- _REQUIREMENT_
Line by line, please look for the word "BitVec" in the following records, then copy each line you find it in.

BEGIN ENTRIES PROVIDED

theorem patchSwapped_keeps [Fact (W .img)] [Fact (W .data)] [Fact (W .engines)] [Fact (W .queues)] [Fact (W .slots)] [Fact (W .per)] [Fact (W .links)] [Fact (W .rel)] [Fact (W .host)] (h : Keeps P W o s) (a1) : Keeps P W o (State.patchSwapped s a1) := by
  unfold State.patchSwapped
  repeat' first
    | with_reducible assumption
    | with_reducible apply dropPatch_keeps
    | with_reducible apply modRel_keeps
    | with_reducible apply endPatch_keeps
    | with_reducible apply announceSwap_keeps
    | intro _ _ _
    | split

theorem swapOutNow_keeps [Fact (W .img)] [Fact (W .hub)] [Fact (W .flash)] [Fact (W .data)] [Fact (W .engines)] [Fact (W .queues)] [Fact (W .slots)] [Fact (W .per)] [Fact (W .links)] [Fact (W .rel)] [Fact (W .host)] (h : Keeps P W o s) (a1 a2) : Keeps P W o (State.swapOutNow s a1 a2) := by
  unfold State.swapOutNow
  repeat' first
    | with_reducible assumption
    | with_reducible apply bump_keeps
    | with_reducible apply swapLane_keeps
    | with_reducible apply raise_keeps
    | with_reducible apply patchSwapped_keeps
    | with_reducible apply modLink_keeps
    | intro _ _ _
    | split

theorem execLaneSwapSlot_keeps [Fact (W .img)] [Fact (W .hub)] [Fact (W .flash)] [Fact (W .data)] [Fact (W .engines)] [Fact (W .queues)] [Fact (W .slots)] [Fact (W .per)] [Fact (W .links)] [Fact (W .rel)] [Fact (W .host)] (h : Keeps P W o s) (a1) : OutKeeps P W o (execLaneSwapSlot a1 s) := by
  unfold execLaneSwapSlot
  repeat' first
    | with_reducible assumption
    | with_reducible apply swapOutNow_keeps
    | with_reducible apply modLink_keeps
    | with_reducible apply ite_keeps <;> intro _
    | with_reducible apply next_keeps
    | with_reducible apply fault_keeps
    | intro _ _ _
    | split

theorem linkFalls_keeps [Fact (W .links)] (h : Keeps P W o s) (a1) : Keeps P W o (State.linkFalls s a1) := by
  unfold State.linkFalls
  repeat' first
    | with_reducible assumption
    | with_reducible apply raise_keeps
    | with_reducible apply modLink_keeps

theorem execLinkDown_keeps [Fact (W .links)] (h : Keeps P W o s) (a1) : OutKeeps P W o (execLinkDown a1 s) := by
  unfold execLinkDown
  repeat' first
    | with_reducible assumption
    | with_reducible apply linkFalls_keeps
    | with_reducible apply ite_keeps <;> intro _
    | with_reducible apply next_keeps

theorem pushItem_keeps [Fact (W .links)] (h : Keeps P W o s) (a1 a2 a3 a4) : Keeps P W o (State.pushItem s a1 a2 a3 a4) := by
  unfold State.pushItem
  repeat' first
    | with_reducible assumption
    | with_reducible apply bump_keeps
    | with_reducible apply modLink_keeps
    | with_reducible apply ite_keeps <;> intro _

theorem countNodes_keeps (h : Keeps P W o s) (a1) : Keeps P W o (State.countNodes s a1) := by
  unfold State.countNodes
  repeat' first
    | with_reducible assumption
    | with_reducible apply each_keeps
    | with_reducible apply bumpBy_keeps
    | with_reducible apply ite_keeps <;> intro _
    | with_reducible apply each_keeps
    | intro _ _ _

theorem flagStale_keeps [Fact (W .engines)] (h : Keeps P W o s) (a1) : Keeps P W o (State.flagStale s a1) := by
  unfold State.flagStale
  repeat' first
    | with_reducible assumption
    | with_reducible apply modEng_keeps

theorem linkWrite_keeps [Fact (W .data)] (h : Keeps P W o s) (a1 a2 a3) : Keeps P W o (State.linkWrite s a1 a2 a3) := by
  unfold State.linkWrite
  repeat' first
    | with_reducible assumption
    | with_reducible apply xlatFault_keeps
    | with_reducible apply devWrite_keeps
    | intro _ _ _
    | split

theorem execNoPeerTimeout_keeps [Fact (W .links)] (h : Keeps P W o s) (a1) : OutKeeps P W o (execNoPeerTimeout a1 s) := by
  unfold execNoPeerTimeout
  repeat' first
    | with_reducible assumption
    | with_reducible apply modLink_keeps
    | with_reducible apply next_keeps

theorem execMapMessage_keeps [Fact (W .links)] (h : Keeps P W o s) (a1 a2) : OutKeeps P W o (execMapMessage a1 a2 s) := by
  unfold execMapMessage
  repeat' first
    | with_reducible assumption
    | with_reducible apply modLink_keeps
    | with_reducible apply next_keeps

theorem nodeDone_keeps [Fact (W .img)] [Fact (W .halves)] [Fact (W .data)] [Fact (W .engines)] [Fact (W .queues)] [Fact (W .slots)] [Fact (W .per)] [Fact (W .links)] [Fact (W .host)] (h : Keeps P W o s) (a1 a2) : Keeps P W o (State.nodeDone s a1 a2) := by
  unfold State.nodeDone
  repeat' first
    | with_reducible assumption
    | with_reducible apply complete_keeps
    | with_reducible apply modLink_keeps
    | with_reducible apply ite_keeps <;> intro _
    | intro _ _ _
    | split

theorem askNak_keeps [Fact (W .links)] (h : Keeps P W o s) (a1) : Keeps P W o (State.askNak s a1) := by
  unfold State.askNak
  repeat' first
    | with_reducible assumption
    | with_reducible apply traceLink_keeps
    | with_reducible apply modLink_keeps
    | with_reducible apply ite_keeps <;> intro _

theorem frameBad_keeps [Fact (W .img)] [Fact (W .hub)] [Fact (W .flash)] [Fact (W .cores)] [Fact (W .engines)] [Fact (W .links)] [Fact (W .rel)] (h : Keeps P W o s) (a1 a2) : Keeps P W o (State.frameBad s a1 a2) := by
  unfold State.frameBad
  repeat' first
    | with_reducible assumption
    | with_reducible apply askNak_keeps
    | with_reducible apply each_keeps
    | with_reducible apply countFault_keeps
    | with_reducible apply linkFalls_keeps
    | with_reducible apply modLink_keeps
    | with_reducible apply ite_keeps <;> intro _
    | with_reducible apply each_keeps
    | intro _ _ _
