/-! ## modPer -/

@[simp] theorem modPer_pending (s : State) (f) : (s.modPer f).pending = s.pending := rfl
@[simp] theorem modPer_freeCtr (s : State) (f) : (s.modPer f).freeCtr = s.freeCtr := rfl
@[simp] theorem modPer_hclk (s : State) (f) : (s.modPer f).hclk = s.hclk := rfl
@[simp] theorem modPer_pwr (s : State) (f) : (s.modPer f).pwr = s.pwr := rfl
@[simp] theorem modPer_hubs (s : State) (f) : (s.modPer f).hubs = s.hubs := rfl
@[simp] theorem modPer_img (s : State) (f) : (s.modPer f).img = s.img := rfl
@[simp] theorem modPer_hub (s : State) (f) : (s.modPer f).hub = s.hub := rfl
@[simp] theorem modPer_flash (s : State) (f) : (s.modPer f).flash = s.flash := rfl
@[simp] theorem modPer_yards (s : State) (f) : (s.modPer f).yards = s.yards := rfl
@[simp] theorem modPer_mem (s : State) (f) : (s.modPer f).mem = s.mem := rfl
@[simp] theorem modPer_engines (s : State) (f) : (s.modPer f).engines = s.engines := rfl
@[simp] theorem modPer_fences (s : State) (f) : (s.modPer f).fences = s.fences := rfl
@[simp] theorem modPer_fenceSat (s : State) (f) : (s.modPer f).fenceSat = s.fenceSat := rfl
@[simp] theorem modPer_queues (s : State) (f) : (s.modPer f).queues = s.queues := rfl
@[simp] theorem modPer_slots (s : State) (f) : (s.modPer f).slots = s.slots := rfl
@[simp] theorem modPer_qSelHost (s : State) (f) : (s.modPer f).qSelHost = s.qSelHost := rfl
@[simp] theorem modPer_qSelPre (s : State) (f) : (s.modPer f).qSelPre = s.qSelPre := rfl
@[simp] theorem modPer_route (s : State) (f) : (s.modPer f).route = s.route := rfl
@[simp] theorem modPer_per (s : State) (f) : (s.modPer f).per = f s.per := rfl
@[simp] theorem modPer_links (s : State) (f) : (s.modPer f).links = s.links := rfl
@[simp] theorem modPer_mbx (s : State) (f) : (s.modPer f).mbx = s.mbx := rfl
@[simp] theorem modPer_clk (s : State) (f) : (s.modPer f).clk = s.clk := rfl
@[simp] theorem modPer_rng (s : State) (f) : (s.modPer f).rng = s.rng := rfl
@[simp] theorem modPer_rel (s : State) (f) : (s.modPer f).rel = s.rel := rfl
@[simp] theorem modPer_evr (s : State) (f) : (s.modPer f).evr = s.evr := rfl
@[simp] theorem modPer_ports (s : State) (f) : (s.modPer f).ports = s.ports := rfl
@[simp] theorem modPer_pmon (s : State) (f) : (s.modPer f).pmon = s.pmon := rfl
@[simp] theorem modPer_latchHost (s : State) (f) : (s.modPer f).latchHost = s.latchHost := rfl
@[simp] theorem modPer_latchPre (s : State) (f) : (s.modPer f).latchPre = s.latchPre := rfl
@[simp] theorem modPer_fresh (s : State) (f) : (s.modPer f).fresh = s.fresh := rfl
@[simp] theorem modPer_posts (s : State) (f) : (s.modPer f).posts = s.posts := rfl
@[simp] theorem modPer_tails (s : State) (f) : (s.modPer f).tails = s.tails := rfl
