-- ==== Sys2Proof/Tests/Slice0.lean ====
section
/-!
SUPPORT. Tests: ill-formed commands, what commands do on small states, and for every statement states and operands that meet its
hypotheses.
-/
namespace Sys2Proof.Tests
open Sys2Proof Sys2Proof.Machine

set_option Elab.async false

/-! ## Small states -/

/-- The invariant by evaluation. -/
theorem inv {s : State} (h : (Memory.wf s && s.unitsWf && s.partsWf && s.countersOk && decide (s.evr.recs.length ≤ 1024)) = true) : s.Inv := by
  simpa [State.Inv, and_assoc] using h

/-- A module in READY whose image has loaded. -/
def ready : State := { State.reset with pwr := { Power.reset with mod := .ready }, hub := { Hub.reset with loaded := true } }

/-- One with engine 0 over all halves, four hardware slots, half 0 up, and page 0 mapped. -/
def small : State := { ready with
  img := { Image.reset with
    engs := [⟨0, 1, 0, 0, 8, 4, 4, false⟩], xlat := [(0, ⟨0, true, true, true, none⟩)], buildId := 4,
    topo := [(0, ⟨2 ^ 64 - 1, 0⟩), (31, ⟨2 ^ 64 - 1, 0⟩)], rng := ⟨31, 700, 4, 8⟩ },
  yards := { Yards.reset with halves := [(0, { Half.reset with pstate := .run, curMhz := 2400 })] },
  engines := [(0, { Engine.reset with st := .idle })] }

/-- A command with its arguments from byte 0x20 on, and its tack block. -/
def cmd (op : Nat) (args tack : Bytes) : Cmd := { newCmd 0 (toBytes 1 op ++ zeros 31 ++ args) 0 0 none with tack := tack }

/-- A command that runs. -/
def running (op : Nat) (args tack : Bytes) : Cmd := { cmd op args tack with startAt := some 0, ready := true }

/-- Engine `e` of `s` holds a command in state `st`. -/
def hold (s : State) (e : Nat) (st : EngState) (c : Cmd) : State := s.setEng e { Engine.reset with st := st, cur := some c }

/-- Engine `e` of `s` runs a command. -/
def run (s : State) (e op : Nat) (args tack : Bytes) : State := hold s e .run (running op args tack)

/-- A privileged command is in Prephor's hands. -/
def privileged (s : State) (op : Nat) (args tack : Bytes) : State := { s with mbx := { s.mbx with privs := [cmd op args tack] } }

/-- A request with code `op` heads the line of mailbox 0, as host memory holds it. -/
def req (op : Nat) (body : Bytes) : Req := ⟨0, toBytes 2 op ++ [1, 0] ++ toBytes 4 body.length ++ zeros 24 ++ body, true, 0, 0⟩
def asked (s : State) (op : Nat) (body : Bytes) : State := { s with mbx := { s.mbx with reqs := [req op body] } }

/-- A plan without jobs. -/
def noJobs : TensorPlan := ⟨[], [], [], [], [], [], [], [], []⟩

/-! ## Witnesses: the machine -/

theorem witness_StepRunsFrontCommand : ({ ready with pending := [.refresh 7] } : State).pending = .refresh 7 :: [] := rfl

theorem witness_IdleStepPassesOneHclk : ready.Inv ∧ ready.pending = [] := ⟨inv (by decide +kernel), rfl⟩

theorem witness_StepKeepsInvariant :
    ({ ready with pending := [.refresh 7] } : State).Inv ∧ step { ready with pending := [.refresh 7] } = .next ready :=
  ⟨inv (by decide +kernel), rfl⟩

def safeState : State := { ready with pwr := { Power.reset with mod := .safe }, pending := [.refresh 7] }
def pfailState : State := { ready with pwr := { Power.reset with mod := .pfail, pfailAt := some 0 }, pending := [.refresh 7] }

theorem witness_SafeAndPfailLeftOnlyByReset :
    (safeState.Inv ∧ safeState.pwr.mod = .safe ∧ safeState.pending = [.refresh 7] ∧ step safeState = .next { safeState with pending := [] }) ∧
    (pfailState.Inv ∧ pfailState.pwr.mod = .pfail ∧ pfailState.pending = [.refresh 7] ∧
      step pfailState = .next { pfailState with pending := [] }) :=
  ⟨⟨inv (by decide +kernel), rfl, rfl, rfl⟩, inv (by decide +kernel), rfl, rfl, rfl⟩

def lostHub : State := { ready with hubs := { Hubs.reset with active := 1, h0Lost := true }, pending := [.refresh 7] }

theorem witness_FencesSeqsAndLossesOnlyGrow :
    lostHub.Inv ∧ lostHub.pending = [.refresh 7] ∧ step lostHub = .next { lostHub with pending := [] } ∧ lostHub.pwr.mod ≠ .boot ∧
      lostHub.hubs.h0Lost = true :=
  ⟨inv (by decide +kernel), rfl, rfl, by decide, rfl⟩

theorem witness_CommandsKeepToTheirParts : ready.Inv ∧ exec (.refresh 7) ready = .next ready ∧ mayWrite .fences (.refresh 7) = false :=
  ⟨inv (by decide +kernel), rfl, by decide +kernel⟩

/-- Two counters of the hub block, the first at the end of its range. -/
theorem witness_CountersWrap : ({ ready with pmon := [(pmonOff .hub 2 0, 2 ^ 48 - 1)] } : State).Inv ∧ pmonOff .hub 2 1 ≠ pmonOff .hub 2 0 := by
  unfold State.Inv
  decide +kernel

/-! ## Witnesses: engine commands -/

theorem witness_TensorCompletes : (run ready 7 opTensor [] []).Inv ∧ (run ready 7 opTensor [] []).running 7 opTensor = some (running opTensor [] []) ∧
    (run ready 7 opTensor [] []).planOk 7 (running opTensor [] []) noJobs = true ∧
    (run ready 7 opTensor [] []).takeChecks 7 (running opTensor [] []) (((run ready 7 opTensor [] []).tensorWork 7 (running opTensor [] [])
      ((run ready 7 opTensor [] []).tensorCtx 7 (running opTensor [] [])) noJobs).met ++ ((run ready 7 opTensor [] []).tensorWork 7
      (running opTensor [] []) ((run ready 7 opTensor [] []).tensorCtx 7 (running opTensor [] [])) noJobs).run.run.met) [] = none := by
  unfold State.Inv
  decide +kernel

/-- What a command that anneals reads translates, and it has met no error. -/
def annealOk (s : State) (e : Nat) (c : Cmd) : Bool :=
  ((s.annealReads c).findSome? (fun x => s.firstFail x.1 x.2 false false)).isNone &&
    (s.takeChecks e c (s.annealWords c) ((s.annealReads c).flatMap (fun x => s.devBad x.1 x.2))).isNone

theorem witness_AnnealCompletes :
    ((run small 7 opAnneal [] []).Inv ∧ (run small 7 opAnneal [] []).running 7 opAnneal = some (running opAnneal [] []) ∧
      annealOk (run small 7 opAnneal [] []) 7 (running opAnneal [] []) = true) ∧
    ((run small 0 opResume [] []).Inv ∧ (run small 0 opResume [] []).running 0 opResume = some (running opResume [] []) ∧
      annealOk (run small 0 opResume [] []) 0 (running opResume [] []) = true) := by
  unfold State.Inv
  decide +kernel

/-- A rotate of one window and one pass. -/
def rotState : State := (run small 0 opRotate [] []).physWrite 0x0C [1, 0, 1, 0]

theorem witness_RotateCompletes : rotState.Inv ∧ rotState.running 0 opRotate = some (running opRotate [] []) ∧ rotState.mem.bad = [] ∧
    (running opRotate [] []).asks = false ∧
    (rotState.rotRun 0 (rotState.rotCtx (running opRotate [] []))).next < (rotState.rotCtx (running opRotate [] [])).total ∧
    (rotState.visit 0 (rotState.rotCtx (running opRotate [] [])) (running opRotate [] [])
      (rotState.rotRun 0 (rotState.rotCtx (running opRotate [] []))) none []).toOption.isSome = true := by
  unfold State.Inv
  decide +kernel

/-- A rotate runs, and a SNAPSHOT of another queue is held as the preload. -/
def stopState : State := ready.setEng 0 { Engine.reset with
  st := .run, cur := some (running opRotate [] []),
  preload := some ⟨{ cmd opSnapshot [] [] with queue := 1, slot := some 1 }, none, none, false, (0, 0)⟩ }

/-- What a SPINPACK reads translates, and it has met no error. -/
def spinOk (s : State) (e : Nat) (c : Cmd) : Bool :=
  let b := s.devBytes (fld c.desc 0x28 8) 48
  (s.spFault b c.early).isNone && (s.takeChecks e c (s.spWords b c.early) (s.spBlocks b c.early)).isNone

theorem witness_SnapshotAndSpinpackComplete :
    ((run ready 0 opSnapshot [] []).Inv ∧ (run ready 0 opSnapshot [] []).running 0 opSnapshot = some (running opSnapshot [] [])) ∧
    (stopState.Inv ∧ stopState.running 0 opSnapshot = none ∧
      stopState.stoppedBy 0 = some (running opRotate [] [], { cmd opSnapshot [] [] with queue := 1, slot := some 1 }) ∧
      stopState.mem.bad = [] ∧ stopState.yards.bad = [] ∧ (running opRotate [] []).asks = false) ∧
    ((run small 7 opMove [] []).Inv ∧ (run small 7 opMove [] []).running 7 opMove = some (running opMove [] []) ∧
      spinOk (run small 7 opMove [] []) 7 (running opMove [] []) = true) := by
  unfold State.Inv
  decide +kernel

/-- A conversion of one page whose exponent is 32. -/
def badPage : State := (((run small 7 opMove (zeros 8) []).physWrite 0 [2]).physWrite 8 [1, 0, 1, 0]).physWrite 0xE20 [32]

theorem witness_spinpack_fails : badPage.Inv ∧ badPage.running 7 opMove = some (running opMove (zeros 8) []) ∧
    spSrcKind (badPage.devBytes (fld (running opMove (zeros 8) []).desc 0x28 8) 48) = 2 ∧
    spinOk badPage 7 (running opMove (zeros 8) []) = true ∧
    (badPage.fromPages (badPage.devBytes (fld (running opMove (zeros 8) []).desc 0x28 8) 48) []).toOption.isNone = true := by
  unfold State.Inv
  decide +kernel

/-- A tree of one leaf at a link engine, whose item does not come. -/
def voidTree : Tree := ⟨0, 0, 0, 1, 0, 0, 0, [⟨2, 0, 65535, 65535⟩]⟩
def reduceState : State :=
  let s := run small 7 opReduce (zeros 12 ++ [1]) []
  { s with img := { s.img with net := { s.img.net with trees := [voidTree] } } }

def reduceSum : List Flit :=
  (voidTree.reduce (reduceState.frameNodeOp 7 voidTree 1)
    (reduceState.reduceLeaf 0 1 [] []) 65 0).1

theorem witness_ReduceComputeCompletes : reduceState.Inv ∧ reduceState.running 7 opReduce = some (running opReduce (zeros 12 ++ [1]) []) ∧
    treeOf reduceState.img.net.trees (fld (running opReduce (zeros 12 ++ [1]) []).desc 0x20 4) = some (voidTree, 0) ∧
    reduceSum.any Flit.gap = true ∧
    reduceState.takeChecks 7 (running opReduce (zeros 12 ++ [1]) []) (reduceState.reduceWords voidTree 0 0 1 true []) [] = none := by
  unfold State.Inv
  decide +kernel

/-! ## Witnesses: movement, route and link engines -/

/-- A copy of 16 bytes from device memory to offset 0 of core 0. -/
def copyArgs : Bytes := [0, 0, 2, 0, 16, 0, 0, 0] ++ zeros 16
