-- ==== Sys2Proof/Word.lean ====
section
/-! DEFINITION. The bit-vector types of what the station sends, receives and converts.
Quantities, counters and times are integers in fixed units (spec/00_scope.md, Numbers and units) and are held as `Int` or `Nat`. -/

namespace Sys2Proof

/-- One byte of a bus frame or of the configuration record (R156, R176). -/
abbrev Byte := BitVec 8

/-- A station address as the six low bits of a contention byte carry it (R156). -/
abbrev Addr := BitVec 6

/-- A 12-bit conversion code (R27). -/
abbrev Code := BitVec 12

/-- A two-byte field (R156). -/
abbrev Half := BitVec 16

/-- The bytes of a frame, byte 0 first (R156). -/
abbrev Frame := List Byte

end Sys2Proof
end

END ENTRIES PROVIDED

- _SOLUTION TO THIS PROBLEM_
abbrev Byte := BitVec 8
abbrev Addr := BitVec 6
abbrev Code := BitVec 12
abbrev Half := BitVec 16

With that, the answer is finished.